Written by Maurice Wolter, Lead Data Engineer
No means NoSQL
Meetrics Data Blog
Online advertising industry is growing rapidly and with it the amount of data that needs to be coped with. It is clear that it is not enough to just take some computers and an old fashioned database to overcome this challenge.
Speaking of which, probably everybody has already heard the word database and has a more or less precise idea of it. When we say database, we usually refer to the so called relational database, deriving from a model that was already introduced in 1970 and which, put in highly simple terms, describes an approach of structuring pieces of data based on their relationship to one another. Data is stored in a normalized form with the purpose of reducing redundancy and ensure data integrity and can be queried using the famous Structured Query Language (SQL).

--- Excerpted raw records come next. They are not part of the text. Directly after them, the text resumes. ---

/-! ## The log (R196, R198, R233, R251) -/

def Tile.frondAt (x : Tile) (pos : Nat) : Option Frond := if pos / 224 < x.tailFrond then none else x.fronds[pos / 224 - x.tailFrond]?
/-- The position after the last frond. -/
def Tile.logEnd (x : Tile) : Nat := (x.tailFrond + x.fronds.length) * 224
/-- A place is lent for 25 fronds: the highest wear of the batch (R245); one pass adds 1 to its wear (R227). -/
def State.lend (s : State) (t : Nat) : State × Bool :=
  let r := s.takePlace t false false
  match r.2 with
  | some p => (((r.1.placeTo p .lent).wearPlace p 1).modTile t (fun x => { x with fronds := x.fronds ++ [⟨p, 0⟩] }), true)
  | none => (r.1, false)
/-- The log grows by a frond: the next grove of its last place, or the first of a new one (R233). -/
def State.addFrond (s : State) (t : Nat) : State × Bool :=
  match (s.tile t).fronds.getLast? with
  | some f => if f.grove < 24 && (s.placeRec f.place).state == .lent && s.pairAlive f.place.group f.place.die then (s.modTile t (fun x => { x with fronds := x.fronds ++ [⟨f.place, f.grove + 1⟩] }), true) else s.lend t
  | none => s.lend t
/-- The first log position of a line-stripe of the span that lies in a retired furrow or a Dead place. -/
def State.badStripe (s : State) (t pos : Nat) : Option Nat :=
  ((upto 6).map (fun i => pos / 14 + i)).find? (fun n => decide (14 * n < pos + 64) && match (s.tile t).frondAt (14 * n) with
    | some f => (s.placeRec f.place).furrows.contains (16 * f.grove + n % 16) || (s.placeRec f.place).state == .dead
    | none => false)
/-- The next 64 consecutive positions in one frond, or in two consecutive groves of one place; none when no place can be lent. -/
def State.logSpot (s : State) (t : Nat) : Nat → Nat → State × Option Nat
  | 0, _ => (s, none)
  | n + 1, pos =>
    let x := s.tile t
    match x.frondAt pos, x.frondAt (pos + 63) with
    | none, _ => (let r := s.addFrond t; if r.2 then r.1.logSpot t n pos else (r.1, none))
    | some f, none =>
      if f.grove < 24 && (s.placeRec f.place).state == .lent && s.pairAlive f.place.group f.place.die then (let r := s.addFrond t; if r.2 then r.1.logSpot t n pos else (r.1, none))
      else s.logSpot t n x.logEnd
    | some f, some g =>
      if f.place != g.place then s.logSpot t n ((pos + 63) / 224 * 224)
      else match s.badStripe t pos with
        | some b => s.logSpot t n (14 * (b + 1))
        | none => (s, some pos)
/-- A line-stripe of the log is programmed on all its present members with PROG_FAST; missing positions are filler (R198). -/
def State.programStripe (s : State) (t : Nat) (ls : LogStripe) : State :=
  match (s.tile t).frondAt (14 * ls.num) with
  | none => s
  | some f =>
    let x := (frondSpot f.place f.grove (14 * ls.num % 224)).1
    let line (d : Nat) : Line := (tget ls.lines d).getD fillerLine
    let pq := parityOf ((upto 14).map (fun d => (d, stripeVector (line d))))
    let member (m : Nat) : Line := if m < 14 then line m else parityLine (if m = 14 then pq.1 else pq.2)
    let live := (upto 16).filter (fun m => s.memberPresent x.group x.die m)
    let s := s.modTile t (fun y => { y with logStripes := y.logStripes.filter (fun z => z.num != ls.num) ++ [{ ls with waiting := live, sent := true }] })
    let s := each live s (fun s m => s.submit (s.memberChan x.group m)
      ⟨fastCmd x (member m) false, .log t ls.num m, ls.master, ls.comps, false, false, none⟩)
    (s.noteRebuild x).countTile t (if ls.lines.isEmpty then 74 else 73) ls.comps
/-- A line takes a log position; a line-stripe whose 14 positions are filled is programmed. -/
def State.logPut (s : State) (t pos : Nat) (l : Line) (master : Nat) (comps : List Nat) : State :=
  let num := pos / 14
  let old : LogStripe := ((s.tile t).logStripes.find? (fun z => z.num == num)).getD ⟨num, [], [], false, false, master, comps⟩
  let ls : LogStripe := { old with lines := tput old.lines (pos % 14) l }
  if ls.lines.length = 14 then s.programStripe t ls
  else s.modTile t (fun y => { y with logStripes := y.logStripes.filter (fun z => z.num != num) ++ [ls] })
/-- The positions from the head to a later position hold no data: a line-stripe begun is closed with filler, and whole ones are programmed as filler (R198, R233). -/
def State.logSkip (s : State) (t pos master : Nat) : State :=
  let head := (s.tile t).head
  each ((upto 24).map (fun i => head / 14 + i)) s (fun s n =>
    if 14 * n < pos ∧ head < 14 * (n + 1) then
      match (s.tile t).logStripes.find? (fun z => z.num == n) with
      | some z => if z.sent then s else s.programStripe t z
      | none => if head ≤ 14 * n then s.programStripe t ⟨n, [], [], false, false, master, []⟩ else s
    else s)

Relational databases are a very good in performing the tasks they were made for and they play a very important role in all kinds of data processing systems and SQL (pronounced: SeQueL) is a powerful “tool” to manage and process structured data, but nonetheless relational databases lack some abilities such as they are not easily scalable and, by design, do not perform well, when it comes to unstructured data.
NoSQL stands for “non SQL” meaning ”non relational”
With the emerging of the information age, the need of new concepts and technologies became obvious and NoSQL was born. There are, as always, advantages and disadvantages to every approach, but clearly on the pro site are:
- “Simple” design: Commonly used data structures are simple key to value mappings or big tables which contain the data in a more-or-less structured way
- Horizontal scalability: Just add more hosts to your cluster and you are ready to go
Also, as disk space is getting cheaper, data redundancy is not a big issue any more, data is even replicated, not only for reliability but also to increase efficiency, as it can be stored physically close to the place where it should be processed.
There is no real point against NoSQL technologies when it comes to really large amounts of data, but there are some drawbacks as e.g. transaction handling and last but not least a standardized query language as SQL.
Nowadays there exist countless technologies and products in this area making it impossible to mention them all. Some of the most important ones, we also use at Meetrics are Hadoop (MapReduce), Spark, Kafka, Hive, which will maybe explained in some future blog post.